Remembering where I was going in those days and seeing where I am now, I have mixed feelings. I am incredibly happy in my life now with a wonderful husband, a beautiful baby girl and a little house in Alaska, but I sometimes wonder why I took the road to career oblivion instead of the road to career success? I made some decisions based on what I felt was right at the time, based on what I perceived was integrity, but in hindsight was just fear of success or fear of failure and an incredibly powerful deep seated insecurity, a ferocious lack of self-esteem.
I think Heather, Omar and Soledad deserve their high profiles and don't want this to come off like I'm disparaging them in any way. I am no longer funny or prolific or on the cutting edge. Living so far removed from "that world," having a baby, struggling with miscarriages and now post partum depression - it all adds up to a whole lot of nothing in terms of my career. I've lost my identity. I walked away from the company I founded, Cybergrrl, Inc., with nothing but the right to refer to myself as "The Original Cybergrrl." And you know what is pathetic? I still use that reference now and then. Loser.

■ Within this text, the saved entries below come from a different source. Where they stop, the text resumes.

-- ==== Sys2Proof/Machine/CmdFields.lean ====
section
/-! DEFINITION. Status codes, the error a command is rejected with, and the fields of a command entry (Table 3.8,
Table 3.11). -/

namespace Sys2Proof.Machine

/-! ### Status codes (Table 3.11) -/

def eOk : Nat := 0x0000
def eBadCmd : Nat := 0x0001
def eRange : Nat := 0x0002
def eNotOwner : Nat := 0x0003
def eQuota : Nat := 0x0004
def eNoRes : Nat := 0x0005
def eState : Nat := 0x0006
def eBusy : Nat := 0x0007
def eBandwidth : Nat := 0x0008
def eAlign : Nat := 0x0009
def eDenied : Nat := 0x000A
def eDate : Nat := 0x000B
def eFault : Nat := 0x000C
def eLate : Nat := 0x000D
def eTrunc : Nat := 0x000E

/-- The detail of a status that no field causes (R68). -/
def noField : Nat := 0xFFFF

/-- What a fault names: the asset address of the request and its cause (R109). -/
structure AssetFault where
  addr  : Nat
  cause : Nat
deriving DecidableEq, Repr

/-- A read that a command makes: of a tenant's asset space, or of a physical address. -/
inductive NotedRead where
  | asset (tenant addr n : Nat)
  | phys (addr n : Nat)
deriving DecidableEq, Repr

/-- Why a command is rejected: its status, the detail offset, its result words, the Atlas fault it met (R109), and the reads
that were made for it, whose stored-data errors count all the same (R93, R110). -/
structure CErr where
  status : Nat
  detail : Nat := noField
  words  : List Word := []
  fault  : Option AssetFault := none
  reads  : List NotedRead := []
deriving DecidableEq, Repr

/-- What follows reads that a command makes: where it rejects the command, the reads stay noted. -/
def noting {α : Type} (rs : List NotedRead) (k : Except CErr α) : Except CErr α :=
  match k with
  | .ok x => .ok x
  | .error e => .error { e with reads := rs ++ e.reads }

/-- A check: the error where it does not hold. -/
def need (b : Bool) (status : Nat) (detail : Nat := noField) : Except CErr Unit :=
  if b then .ok () else .error { status := status, detail := detail }

/-- A check that is made only where `b` holds. -/
def needIf (b : Bool) (k : Except CErr Unit) : Except CErr Unit := if b then k else .ok ()

/-- Whether a field given as (offset, size) holds the byte at an offset. -/
def fieldHas (off : Nat) (u : Nat × Nat) : Bool := decide (u.1 ≤ off) && decide (off < u.1 + u.2)

/-- The detail of the first non-zero byte that no used field holds: the offset of the named field that this layout
leaves reserved, or else of the byte itself. -/
def reservedAux (used named : List (Nat × Nat)) : List Byte → Nat → Option Nat
  | [], _ => none
  | b :: bs, off =>
    if b = 0 ∨ used.any (fieldHas off) = true then reservedAux used named bs (off + 1)
    else some (((named.find? (fieldHas off)).map (·.1)).getD off)

end Sys2Proof.Machine

namespace Sys2Proof

open Sys2Proof.Machine

/-- The command that an entry is, for its record. -/
def Cmd.ref (c : Cmd) (op : Nat) : CmdRef := ⟨c.tenant, c.index, c.tag, op⟩

/-- Fields of an entry, by their offset from its start (Table 3.8). -/
def Cmd.u8 (c : Cmd) (off : Nat) : Nat := fieldU c.payload (off - 8) 1
def Cmd.u16 (c : Cmd) (off : Nat) : Nat := fieldU c.payload (off - 8) 2
def Cmd.u32 (c : Cmd) (off : Nat) : Nat := fieldU c.payload (off - 8) 4
def Cmd.u64 (c : Cmd) (off : Nat) : Nat := fieldU c.payload (off - 8) 8
def Cmd.s16 (c : Cmd) (off : Nat) : Int := fieldS c.payload (off - 8) 2
def Cmd.s32 (c : Cmd) (off : Nat) : Int := fieldS c.payload (off - 8) 4
def Cmd.bytes (c : Cmd) (off n : Nat) : List Byte := slice c.payload (off - 8) n

/-- The extension count of a command's header (Table 3.8). -/
def Cmd.ext (c : Cmd) : Nat := bits c.flags.toNat 7 4

/-- The entries a command occupies (R66). -/
def Cmd.entries (c : Cmd) : Nat := 1 + c.ext

def Cmd.fence (c : Cmd) : Bool := c.flags.getLsbD 0

/-- Reserved fields must be zero (R7, R541 step 5): every byte outside the fields `used`, given as (offset, size);
`named` lists the fields that the layout in use leaves reserved. DEDUCED (assumption 11): a reserved byte that no
field names is reported at its own offset. -/
def Cmd.reserved (c : Cmd) (used : List (Nat × Nat)) (named : List (Nat × Nat) := []) : Except Machine.CErr Unit :=
  match reservedAux used named (slice c.payload 0 (56 + 64 * c.ext)) 8 with
  | none => .ok ()
  | some off => .error { status := eBadCmd, detail := off }

end Sys2Proof
end

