/-- The indices of an asset address in the three levels (R105). -/
def atlasL1 (a : Nat) : Nat := a / 2 ^ 33
def atlasL2 (a : Nat) : Nat := a / 2 ^ 21 % 4096
def atlasL3 (a : Nat) : Nat := a / 2 ^ 16 % 32

/-- The leaf that a walk of a tenant's tables ends at (R105). -/
def AtlasTables.walk (m : AtlasTables) (a : Nat) : Option Leaf :=
  match IMap.find? m (atlasL1 a) with
  | none => none
  | some l2 => match IMap.find? l2.entries (atlasL2 a) with
    | none => none
    | some (.leaf w) => some ⟨a / 2 ^ 21 * 2 ^ 21, w⟩
    | some (.table _ es) => (IMap.find? es (atlasL3 a)).map (fun w => ⟨a / 2 ^ 16 * 2 ^ 16, w⟩)

/-- The leaves of an entry of a second-level table that covers the 2 MiB from `base` on. -/
def AtlasEntry.leaves (base : Nat) : AtlasEntry → List Leaf
  | .leaf w => [⟨base, w⟩]
  | .table _ es => es.map (fun l => ⟨base + l.1 * 2 ^ 16, l.2⟩)

/-- Every leaf of a tenant's tables. -/
def AtlasTables.leaves (m : AtlasTables) : List Leaf :=
  m.flatMap (fun e => e.2.entries.flatMap (fun d => d.2.leaves (e.1 * 2 ^ 33 + d.1 * 2 ^ 21)))

/-- A leaf is written into tenant `t`'s tables, with the tables above it that do not stand yet. -/
def AtlasTables.add (t : Nat) (m : AtlasTables) (l : Leaf) : AtlasTables :=
  let l2 := (IMap.find? m (atlasL1 l.base)).getD ⟨tableWord t (atlasL1 l.base) 0, []⟩
  let e := if l.big then .leaf l.entry
    else match IMap.find? l2.entries (atlasL2 l.base) with
      | some (.table w es) => .table w (IMap.put es (atlasL3 l.base) l.entry)
      | _ => .table (tableWord t (atlasL1 l.base) (atlasL2 l.base + 1)) [(atlasL3 l.base, l.entry)]
  IMap.put m (atlasL1 l.base) { l2 with entries := IMap.put l2.entries (atlasL2 l.base) e }

/-- Leaves are written one after another. -/
def AtlasTables.addAll (t : Nat) (m : AtlasTables) (ls : List Leaf) : AtlasTables := ls.foldl (AtlasTables.add t) m

/-- An entry with the leaves for which `p` holds, if any is left. -/
def AtlasEntry.keep (p : Leaf → Bool) (base : Nat) : AtlasEntry → Option AtlasEntry
  | .leaf w => if p ⟨base, w⟩ then some (.leaf w) else none
  | .table w es =>
    let es := es.filter (fun l => p ⟨base + l.1 * 2 ^ 16, l.2⟩)
    if es.isEmpty then none else some (.table w es)

/-- The tables with the leaves for which `p` holds; a table that holds no entry goes. -/
def AtlasTables.keep (p : Leaf → Bool) (m : AtlasTables) : AtlasTables :=
  m.filterMap (fun e =>
    let es := e.2.entries.filterMap (fun d => (d.2.keep p (e.1 * 2 ^ 33 + d.1 * 2 ^ 21)).map (fun k => (d.1, k)))
    if es.isEmpty then none else some (e.1, { e.2 with entries := es }))

/-- The leaf that a tenant's table walk ends at (R105). -/
def State.leaf? (s : State) (t a : Nat) : Option Leaf := (s.tenant? t).bind (fun x => x.atlas.walk a)

/-- Translate one request (R104): the place, or the cause of its fault (1 unmapped, 2 access). -/
def State.translate (s : State) (t a : Nat) (write : Bool) : Except Nat Place :=
  match s.leaf? t a with
  | none => .error 1
  | some l =>
    if (if write then l.wr else l.rd) then
      let o := a - l.base
      if l.target = 1 then .ok (.host (hostKey (s.pasid t) (l.out + o))) else .ok (.phys (l.out + o))
    else .error 2

/-- The bytes at a place, or the cause of the fault (3 host error completion, 4 decode error or poison). -/
def State.placeRead (s : State) (p : Place) (n : Nat) : Except Nat (List Byte) :=
  match p with
  | .host k => if s.hostFails k n then .error 3 else .ok (Mem.readRun s.mem.host k n)
  | .phys a => if s.physOk a n && !s.poisoned a n then .ok (Mem.readRun s.mem.phys a n) else .error 4
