-- ==== Sys2Proof/Machine/DisplayOps.lean ====
section
/-! DEFINITION. The named operations of the display chapters: heads, clusters and ports by number, timing arithmetic,
plane handles, and what a tenant has staged (R116 to R118). -/

namespace Sys2Proof.Machine

/-! ### Heads, clusters and ports -/

/-- One head. -/
def State.head (s : State) (h : Nat) : Head := IMap.get s.disp.heads {} h

/-- Change one head. -/
def State.modHead (s : State) (h : Nat) (f : Head → Head) : State :=
  { s with disp := { s.disp with heads := IMap.put s.disp.heads h (f (s.head h)) } }

/-- Change the display side of the part. -/
def State.modDisp (s : State) (f : Display → Display) : State := { s with disp := f s.disp }

/-- One cluster. -/
def State.cluster (s : State) (n : Nat) : Cluster := IMap.get s.disp.clusters {} n

/-- Change one cluster. -/
def State.modCluster (s : State) (n : Nat) (f : Cluster → Cluster) : State :=
  { s with disp := { s.disp with clusters := IMap.put s.disp.clusters n (f (s.cluster n)) } }

/-- One port, 0 to 3 DP and 4 to 7 A-PHY. -/
def State.portAt (s : State) (p : Nat) : Port := IMap.get s.disp.ports {} p

/-- Change one port. -/
def State.modPort (s : State) (p : Nat) (f : Port → Port) : State :=
  { s with disp := { s.disp with ports := IMap.put s.disp.ports p (f (s.portAt p)) } }

/-- The tab threads of a head. -/
def State.headTabs (s : State) (h : Nat) : HeadTabs := IMap.get s.tabs {} h

/-- Change the tab threads of a head. -/
def State.modTabs (s : State) (h : Nat) (f : HeadTabs → HeadTabs) : State :=
  { s with tabs := IMap.put s.tabs h (f (s.headTabs h)) }

/-- The heads whose bits are set in a mask. -/
def maskHeads (m : Nat) : List Nat := (List.range 8).filter (fun h => bitOf m h)

/-! ### Timing arithmetic (R275 to R277) -/

def Timing.hTotal (t : Timing) : Nat := t.hA + t.hF + t.hS + t.hB
def Timing.vTotal (t : Timing) : Nat := t.vA + t.vF + t.vS + t.vB
/-- Dual-pixel mode (R277). -/
def Timing.dual (t : Timing) : Bool := decide (720000000 < t.rate)
/-- Meridian ticks of `n` lines, rounded down. -/
def Timing.lineTicks (t : Timing) (n : Nat) : Nat := n * t.hTotal * 1024000000 / max 1 t.rate
/-- The refresh rate rounded down, in Hz (R275). -/
def Timing.refresh (t : Timing) : Nat := t.rate / max 1 (t.hTotal * t.vTotal)
/-- Ticks of a number of microseconds (R439). -/
def ticksOfUs (n : Nat) : Nat := n * 1024

/-- Active area of a head; 0 by 0 without timing. -/
def Head.hA (x : Head) : Nat := (x.timing.map (·.hA)).getD 0
def Head.vA (x : Head) : Nat := (x.timing.map (·.vA)).getD 0
def Head.vT (x : Head) : Nat := (x.timing.map (·.vTotal)).getD 0
def Head.timed (x : Head) : Bool := x.timing.isSome
/-- Whether a head has compose boundaries (R119). -/
def Head.boundaries (x : Head) : Bool := x.timing.isSome && !x.stopped
/-- The line at whose entry a boundary is due nominally (R205). -/
def Head.dueLine (x : Head) : Nat := x.vT - x.lead.lead

/-- A rectangle inside a w by h area, itself not empty. -/
def Rect.inside (r : Rect) (w h : Nat) : Bool :=
  decide (1 ≤ r.w) && decide (1 ≤ r.h) && decide (r.x + r.w ≤ w) && decide (r.y + r.h ≤ h)
/-- A rectangle must lie inside an area: E_RANGE at its first field that is the cause. DEDUCED (assumption 14): an
edge beyond the area is charged to the extent where the corner lies inside. -/
def Rect.need (r : Rect) (w h off : Nat) : Except CErr Unit :=
  if r.inside w h then .ok ()
  else .error { status := eRange, detail :=
    if w ≤ r.x then off else if h ≤ r.y then off + 2
    else if r.w = 0 ∨ w < r.x + r.w then off + 4 else off + 6 }
/-- Whether a rectangle holds a point. -/
def Rect.has (r : Rect) (x y : Nat) : Bool :=
  decide (r.x ≤ x) && decide (x < r.x + r.w) && decide (r.y ≤ y) && decide (y < r.y + r.h)
/-- Whether two rectangles meet. -/
def Rect.meets (a b : Rect) : Bool :=
  decide (a.x < b.x + b.w) && decide (b.x < a.x + a.w) && decide (a.y < b.y + b.h) && decide (b.y < a.y + a.h)
/-- The part of a rectangle inside a w by h area. -/
def Rect.cut (r : Rect) (w h : Nat) : Rect := { r with w := min r.w (w - r.x), h := min r.h (h - r.y) }

/-- A rectangle of four u16 fields from `off`. -/
def rectOf (c : Cmd) (off : Nat) : Rect := ⟨c.u16 off, c.u16 (off + 2), c.u16 (off + 4), c.u16 (off + 6)⟩

/-! ### Planes by handle (R116, R117) -/

/-- The kind of a slot: 0 graticule, 1 object, 2 canvas, 3 contour. -/
def slotKind (slot : Nat) : Nat := if slot < 16 then 0 else if slot < 20 then 1 else if slot < 28 then 2 else 3

/-- The slots of a kind. -/
def kindSlots (kind : Nat) : List Nat :=
  match kind with
  | 0 => List.range 16
  | 1 => (List.range 4).map (· + 16)
  | 2 => (List.range 8).map (· + 20)
  | _ => (List.range 4).map (· + 28)

/-- A plane handle, or a thread handle (R259). -/
def handleOf (gen head slot : Nat) : Nat := gen * 0x10000 + head * 0x100 + slot

/-- The head, slot and generation of a plane handle whose other bits are 0. -/
def planeOfHandle (hd : Nat) : Option (Nat × Nat × Nat) :=
  if bits hd 15 11 = 0 ∧ bits hd 7 5 = 0 then some (bits hd 10 8, bits hd 4 0, bits hd 31 16) else none

/-- The live plane of a tenant that a handle names. -/
def State.findPlane (s : State) (t hd : Nat) : Option (Nat × Nat × Plane) :=
  match planeOfHandle hd with
  | none => none
  | some (h, slot, gen) =>
    match IMap.find? (s.head h).planes slot with
    | none => none
    | some p => if p.gen = gen ∧ p.owner = t then some (h, slot, p) else none

/-- The plane a command's handle names, or E_NOTOWNER (R117). -/
def needPlane (s : State) (t hd off : Nat) : Except CErr (Nat × Nat × Plane) :=
  match s.findPlane t hd with
  | none => .error { status := eNotOwner, detail := off }
  | some x => .ok x

def eZInUse : Nat := 0x0301
def ePlaneKind : Nat := 0x0302

/-- The plane of a staged command of one kind (R117 to R119): its handle, kind, timing and life are checked. -/
def needStaged (s : State) (t hd : Nat) (kind : Nat) : Except CErr (Nat × Nat × Plane) := do
  let (h, slot, p) ← needPlane s t hd 0x08
  need (slotKind slot = kind) ePlaneKind 0x08
  need (s.head h).timed eState
  need p.dying.isNone eState
  return (h, slot, p)

/-! ### Stages (R118) -/

/-- What a tenant has staged for a head. -/
def Head.stage (x : Head) (t : Nat) : Stage := IMap.get x.stages {} t

/-- Change what a tenant has staged for a head. -/
def State.modStage (s : State) (h t : Nat) (f : Stage → Stage) : State :=
  s.modHead h (fun x => { x with stages := IMap.put x.stages t (f (x.stage t)) })

/-- Change what a tenant has staged for a plane. -/
def State.stagePlane (s : State) (h t slot : Nat) (f : PlaneStage → PlaneStage) : State :=
  s.modStage h t (fun g => { g with planes := IMap.put g.planes slot (f (IMap.get g.planes {} slot)) })

/-- Staged state over committed state (R118): a later staged command replaces an earlier one completely. -/
def PlaneStage.over (g : PlaneStage) (c : PlaneContent) : PlaneContent :=
  { params := g.params.or c.params
    canvas := g.canvas.or c.canvas
    objects := g.objects.getD c.objects
    coefs := g.coefs.or c.coefs
    edges := g.edges.getD c.edges
    paint := g.paint.getD c.paint
    transfer := g.transfer.getD c.transfer }

/-- What of one stage another does not set. -/
def PlaneStage.without (g new : PlaneStage) : PlaneStage :=
  { params := if new.params.isSome then none else g.params
    canvas := if new.canvas.isSome then none else g.canvas
    objects := if new.objects.isSome then none else g.objects
    coefs := if new.coefs.isSome then none else g.coefs
    edges := if new.edges.isSome then none else g.edges
    paint := if new.paint.isSome then none else g.paint
    transfer := if new.transfer.isSome then none else g.transfer }

/-- A plane's content with what a stage set brought back to older content (R347). -/
def PlaneStage.undo (g : PlaneStage) (old cur : PlaneContent) : PlaneContent :=
  { params := if g.params.isSome then old.params else cur.params
    canvas := if g.canvas.isSome then old.canvas else cur.canvas
    objects := if g.objects.isSome then old.objects else cur.objects
    coefs := if g.coefs.isSome then old.coefs else cur.coefs
    edges := if g.edges.isSome then old.edges else cur.edges
    paint := if g.paint.isSome then old.paint else cur.paint
    transfer := if g.transfer.isSome then old.transfer else cur.transfer }

/-- Newer staged state over older staged state. -/
def PlaneStage.merge (new old : PlaneStage) : PlaneStage :=
  { params := new.params.or old.params
    canvas := new.canvas.or old.canvas
    objects := new.objects.or old.objects
    coefs := new.coefs.or old.coefs
    edges := new.edges.or old.edges
    paint := new.paint.or old.paint
    transfer := new.transfer.or old.transfer }

/-- A table laid over another, entry by entry. -/
def IMap.over {α : Type} (new old : IMap α) : IMap α := new.foldl (fun m e => IMap.put m e.1 e.2) old

/-- Newer staged state over older staged state, for a whole head. -/
def Stage.merge (new old : Stage) : Stage :=
  { planes := new.planes.foldl (fun m e => IMap.put m e.1 (e.2.merge (IMap.get m {} e.1))) old.planes
    palettes := IMap.over new.palettes old.palettes
    luts := IMap.over new.luts old.luts
    post := new.post.or old.post
    dither := new.dither.or old.dither
    lists := IMap.over new.lists old.lists
    tabs := IMap.over new.tabs old.tabs }

/-- The entries of a table whose keys another does not have. -/
def IMap.lacking {α β : Type} (m : IMap α) (new : IMap β) : IMap α := m.filter (fun e => (IMap.find? new e.1).isNone)

/-- What of one stage another does not set, for a whole head. -/
def Stage.without (g new : Stage) : Stage :=
  { planes := g.planes.map (fun e => (e.1, match IMap.find? new.planes e.1 with | none => e.2 | some n => e.2.without n))
    palettes := IMap.lacking g.palettes new.palettes
    luts := IMap.lacking g.luts new.luts
    post := if new.post.isSome then none else g.post
    dither := if new.dither.isSome then none else g.dither
    lists := IMap.lacking g.lists new.lists
    tabs := IMap.lacking g.tabs new.tabs }

/-- The stages of accepted commits that have not applied on a head, in ring order, with the tenant (R220). -/
def State.waitingStages (s : State) (h : Nat) : List (Nat × Stage) :=
  s.disp.commits.flatMap (fun k =>
    (k.members.filter (fun m => m.head = h && !m.applied)).map (fun m => (k.ref.tenant, m.stage)))

/-- The content of a plane as its owner sees it: committed, then accepted commits, then staged. -/
def State.planeView (s : State) (h slot : Nat) (p : Plane) : PlaneContent :=
  let gs := ((s.waitingStages h).filter (fun e => e.1 = p.owner)).map Prod.snd ++ [(s.head h).stage p.owner]
  gs.foldl (fun c g => (IMap.get g.planes {} slot).over c) p.content

/-! ### Shared numbers -/

/-- Where a head's frame store lies, and the pitch of its rows (R95). -/
def storePitch (hA : Nat) : Nat := roundUp (hA * 8) 256

/-- CCLK cycles of one line (R217). -/
def State.lineCycles (s : State) (t : Timing) : Nat := t.hTotal * s.clocks.cclk * 1000000 / max 1 t.rate

/-- Whether a tenant holds a viewport on a head. -/
def Head.views (x : Head) (t : Nat) : Bool := x.viewports.any (fun e => e.1 = t)

/-- Whether a head is one whose events a tenant may subscribe to (R295): it holds a viewport there, or is 0 or 1. -/
def State.seesHead (s : State) (h t : Nat) : Bool := decide (t ≤ 1) || (s.head h).views t

/-- Still state ends at a request (R294): the next boundary is the first at or after now plus the deadline. -/
def State.endStill (h : Nat) (s : State) : State :=
  let x := s.head h
  if x.still then
    s.modHead h (fun x => { x with
      still := false
      wakeAt := some (s.now + BitVec.ofNat 64 (ticksOfUs ((x.timing.map (·.deadline)).getD 0))) })
  else s

/-- The armed changes without the commit groups that have applied or rolled back. -/
def Display.liveArms (d : Display) : List ArmChange :=
  d.arms.filter (fun a => match a.kind with
    | .group r => d.commits.any (fun k => k.ref = r) || d.undos.any (fun u => u.ref = r)
    | _ => true)

/-- The armed changes that are no commit groups and that have still to apply or to roll back. -/
def Display.openArms (d : Display) : List ArmChange :=
  d.arms.filter (fun a => (match a.kind with | .group _ => false | _ => true) && (!a.applied || !a.failed.isEmpty))

/-- The number under which a commit group was armed. -/
def Display.groupId (d : Display) (r : CmdRef) : Option Nat := (d.arms.find? (fun a => a.kind = .group r)).map (·.id)

/-- Whether a group's clusters hold an armed change that came before the group, so that its members count as not armed
(R348). -/
def Display.groupHeld (d : Display) (r : CmdRef) : Bool :=
  match d.groupId r with
  | none => false
  | some g => d.openArms.any (fun a => decide (a.id < g))

/-- Whether a commit group that came before a change has still to apply or to roll back (R348). -/
def Display.groupBefore (d : Display) (id : Nat) : Bool :=
  let before (r : CmdRef) : Bool := match d.groupId r with | none => false | some g => decide (g < id)
  d.commits.any (fun k => decide (1 < k.members.length) && before k.ref) ||
    d.undos.any (fun u => u.back && before u.ref && (IMap.get d.heads {} u.head).boundaries)

/-- Once no head has still to stop for a change into Keep or Listen, Meridian stops at the next slow-counter edge (R419
steps 3 and 5, R442). -/
def State.sleepWhenStopped (s : State) : State :=
  match s.power.change with
  | none => s
  | some m =>
    if m.applied && (m.target = .keep || m.target = .listen) && !s.disp.heads.any (fun e => e.2.stopDue) then
      { s with time := { s.time with stopDue := s.time.running } }
    else s

/-- The count of planes a tenant holds on all heads (Table 3.1). -/
def State.planeCount (s : State) (t : Nat) : Nat :=
  ((s.disp.heads.map (fun e => (e.2.planes.filter (fun p => p.2.owner = t)).length)).sum)

end Sys2Proof.Machine
end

Today, my struggles with identity come from realizing that becoming a mother isn't what I thought it would be and has somehow replaced all the other things I thought I was. My addled brain has no room or energy for anything other than trying to get through each day. I can sometimes get a brain spark and blog a bit like this post, but what I really should be doing is working on my latest work-for-hire book (because I'm too freaking pathetic to get my own book deal these days). Deadline is fast approaching. And somebody has got to do it.
You need to read a lot of more Dooce if you're stuggling with post-partum. She was hospitalized. And she was dooced--ie fired for blogging before anyone else had a blog. And she lives in freakin' Utah!
Posted by: AY | December 29, 2006 at 08:52 AM
My God girl! I have known you through all this and experienced a similar journey when I left the world of TV news. But no way a nobody. Just someone who took some risks that worked and some that didn't. I'll bet your battles with depression and the hormonal roller coaster of miscarriages (DO NOT underestimate that) are what are tripping you out.
I'm just so sorry you have to go through it - but given the spunk and capacity you've shown, when you come out from under the early babyness you'll find a way. Linda Ellerbee started in Alaska. So did Elizabeth Arnold. Hang on and write to us when you need to.